第123章

她走到榻邊坐下,蕭廣逸放下書,將她納入懷中。他吻了吻她的鬢邊,也問了個傻乎乎的問題:「嫁給我,累不累?」

清沅搖頭:「你問早了!咱們還沒啟程去寧州呢。」

蕭廣逸說:「好,這話留著將來再問。」

清沅伸手玩著他的手指,低聲道:「我今日在兩儀宮看到靜瓏真人了。」

蕭廣逸道:「她過年時候獻了丹藥。但是父皇還沒有用,現在是試丹人在吃。」

這些事情是他們安插在靜瓏真人煉丹手下的人打探出來的。靜瓏真人本來沒有打算那麼快獻丹,但因為顧皇后催促,她只有提前獻丹。在過年時候一共獻上十六顆丹丸。

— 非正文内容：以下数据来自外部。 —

/-- R229: a write to 0x7F that does not go through SEL, raw or as the access of a `WRB`, sets the mock's selection to the
bank field of the byte written, while `cur_bank` is unchanged (raw) or `b` (banked); a raw read that follows the raw
write is answered from the device's bank, with status OK (R228). -/
def Obligations.BankSelectRegisterWriteBypassesTheShadow : Prop :=
  (∀ (v : Byte) (a : Addr) (s : State), s.transport = .mock → s.AllOk 6 →
    ∃ t u : State, exec (.wrr 0x7F v) s = .next t ∧ t.curBank = s.curBank ∧ t.dSel = v ∧
      t.dBank = bankField s.params v ∧ exec (.rdr a) t = .next u ∧
      u.rsps = s.rsps ++ [⟨.ok, []⟩, ⟨.ok, [if a = 0x7F then v else s.devByte (bankField s.params v) a]⟩]) ∧
  (∀ (b : Bank) (v : Byte) (s : State), s.transport = .mock → s.AllOk 6 →
    ∃ t : State, exec (.wrb b 0x7F v) s = .next t ∧ t.curBank = b ∧ t.dSel = v ∧ t.dBank = bankField s.params v)

/-! ### The host's side (context) -/

/-- R68, R69: the assemblies of bytes: big-endian puts the byte at the lower address in the high half, little-endian in
the low half, read as two's complement; the raw temperature is high byte first. -/
def Obligations.ByteAssembliesFollowTheirOrder : Prop :=
  (∀ lo hi : Byte,
    axisValue .big lo hi = (if lo.toNat < 128 then (256 * lo.toNat + hi.toNat : Int)
      else 256 * lo.toNat + hi.toNat - 65536) ∧
    axisValue .little lo hi = (if hi.toNat < 128 then (256 * hi.toNat + lo.toNat : Int)
      else 256 * hi.toNat + lo.toNat - 65536)) ∧
  (∀ (o : ByteOrder) (y1 y2 y3 y4 y5 y6 : Byte),
    vec3 o y1 y2 y3 y4 y5 y6 = ⟨axisValue o y1 y2, axisValue o y3 y4, axisValue o y5 y6⟩) ∧
  (∀ h l : Byte, (rawTemp h l).toNat = 256 * h.toNat + l.toNat)

/-- R178, R179: the temperature formula exactly, and the document's two worked examples to its two digits, exactly and in
32-bit floating point, for every rounding and every precision of the evaluation the model leaves open (log 16). -/
def Obligations.TemperatureFormula : Prop :=
  (∀ raw : Int, tempFormula raw * (33387 / 100) = raw - 20 + 21 * (33387 / 100)) ∧
  |tempFormula 0 - 2094 / 100| < 5 / 1000 ∧ |tempFormula 333 - 2194 / 100| < 5 / 1000 ∧
  ∀ (mode : Rounding) (eval : TempEval),
    |(temp32 mode eval 0).frac.value - 2094 / 100| < 5 / 1000 ∧
    |(temp32 mode eval 333).frac.value - 2194 / 100| < 5 / 1000

/-- R178, R180: on the mock, under always-write, `GETTEMP` returns the formula in 32-bit floating point of the bytes at
0x39 and 0x3A of Bank0, high byte first; `RDACCEL` and `RDGYRO` return `vec3`, in the open byte order, of the six bytes at
0x2D and at 0x33 of Bank0. -/
def Obligations.FacadeReadsReturnTheBytesAssembled : Prop :=
  ∀ s : State, s.transport = .mock → s.AllOk 9 → s.params.skipRedundant = false →
    (∃ t : State, facadeGetTemp s =
      (.ok (temp32 Config.tempRounding Config.tempEval
        (rawTempValue Config.rawTempSigned (rawTemp (s.devByte 0 0x39) (s.devByte 0 0x3A)))), t) ∧ t.curBank = 0) ∧
    (∃ t : State, facadeReadAccel s =
      (.ok (vec3 s.params.vecByteOrder (s.devByte 0 0x2D) (s.devByte 0 0x2E) (s.devByte 0 0x2F) (s.devByte 0 0x30)
        (s.devByte 0 0x31) (s.devByte 0 0x32)), t) ∧ t.curBank = 0) ∧
    (∃ t : State, facadeReadGyro s =
      (.ok (vec3 s.params.vecByteOrder (s.devByte 0 0x33) (s.devByte 0 0x34) (s.devByte 0 0x35) (s.devByte 0 0x36)
        (s.devByte 0 0x37) (s.devByte 0 0x38)), t) ∧ t.curBank = 0)

/-- R9, R37, R38: the register map constants of the document, and that the described and the undescribed bits of
power-management-1 are all of it. -/
def Obligations.RegisterMapConstants : Prop :=
  NamedReg.bankSelect.addr = 0x7F ∧ NamedReg.whoAmI.addr = 0x00 ∧ NamedReg.lowPowerConfig.addr = 0x05 ∧
  NamedReg.powerManagement1.addr = 0x06 ∧ (∀ k : Fin 4, (NamedReg.interruptEnable k).addr.toNat = 0x10 + k.val) ∧
  NamedReg.accelData.addr = 0x2D ∧ NamedReg.gyroData.addr = 0x33 ∧ NamedReg.temperatureHigh.addr = 0x39 ∧
  NamedReg.temperatureLow.addr = 0x3A ∧ NamedReg.fifoEnable2.addr = 0x67 ∧ whoAmIValue = 0xEA ∧ pollBound = 10 ∧
  (∀ v : Byte, (v &&& resetBitMask = 0 ↔ v.getLsbD 7 = false) ∧ (v &&& lowPowerMask = 0 ↔ v.getLsbD 6 = false) ∧
    (v &&& clockAutoMask = 0 ↔ v.getLsbD 0 = false)) ∧
  resetBitMask ||| lowPowerMask ||| clockAutoMask ||| undescribedMask = 0xFF

/-- R171, R225: on the mock `NEW` brings shadow and device to Bank0 under either policy, whatever the device held. -/
def Obligations.NewAgreesOnBankZero : Prop :=
  ∀ s : State, s.transport = .mock → s.AllOk 3 → ∃ t : State, facadeNew s = (.ok (), t) ∧ t.curBank = 0 ∧
    t.dBank = 0 ∧ t.trace = s.trace ++ [.low, .write [0x7F, 0x00], .high]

這十六顆丹丸,現在都在皇帝那裡,由皇帝身邊的人試丹。皇帝雖然很信任皇后,相信靜瓏真人,他也迫切想用丹藥,但他還是惜命的。太醫院送的藥,都要試藥,何況煉丹。皇帝一切入口的東西,都會有人試毒。

而且皇帝為了保證試丹結果,用的都是他親自挑選的人,不會讓靜瓏真人插手安排。

蕭廣逸可以神不知鬼不覺安插人去靜瓏身邊,但是要摸清皇帝身邊人,甚至安插人在皇帝身邊,風險太高,萬一事發,流放都是最輕的。

「幸好……我們有準備了。」清沅低聲說。

蕭廣逸點點頭。幸好他們都已經活過了一世,幸好他們已經摸清楚了這其中的脈絡和關聯,有些事情,並不需要他們親自動手,就能達到目的。而且事後追查起來,也不會查到他們身上。

「就等我們離開京中。」蕭廣逸又吻了吻清沅的頭髮。為求穩妥,他和清沅都想等到一離開京中,再讓事情發作。

等到那時候,顧皇后一定焦頭爛額,而他們已經遠離京城,即便她想遷怒,也遷怒不到他們身上。

到了就寢時候,清沅將許婕妤贈她的那套小衣服拿給蕭廣逸看。蕭廣逸看了好笑:「母親太著急了。」

他也說許婕妤著急。

兩個人躺在床上,不像昨夜那麼迷醉,只是摟著好好說話。清沅畢竟是有過一輩子的人了,說起孩子還是有些傷感。

「要是母親知道……我上輩子沒生過,恐怕不會高興。」她對生育這事情,還是有些擔憂。

蕭廣逸道:「清沅,我不著急。你也別急。」

清沅低低地嗯了一聲。蕭廣逸又說:「我甚至想,這兩年裡我們最好不要有孩子。」

聽他這麼說,清沅心中頓時輕鬆許多,她低聲說:「你也是這麼想的麼?」

蕭廣逸說:「你才去寧州,也不知道水土服不服。剛到那裡又有許多事情需要安頓,還不知道邊境和朝中局勢如何。等過個兩年,一切都安穩了,那時候才最好。對你身體也好。」

清沅說:「我也是這麼想的……」

她又喚了一聲四郎,蕭廣逸看向她。她說:「我還想,有了孩子,我說不定會把整個心思都撲在孩子身上……」

蕭廣逸說:「你一定是個好母親。」

他早就想過了,清沅這樣聰明,機敏,又堅韌。她當然會是個好母親。

「可是現在我就覺得很滿足了,甚至想著要是永遠只有我們兩個人就好了……」清沅喃喃。她頭一次對蕭廣逸說這話,連自己都羞了。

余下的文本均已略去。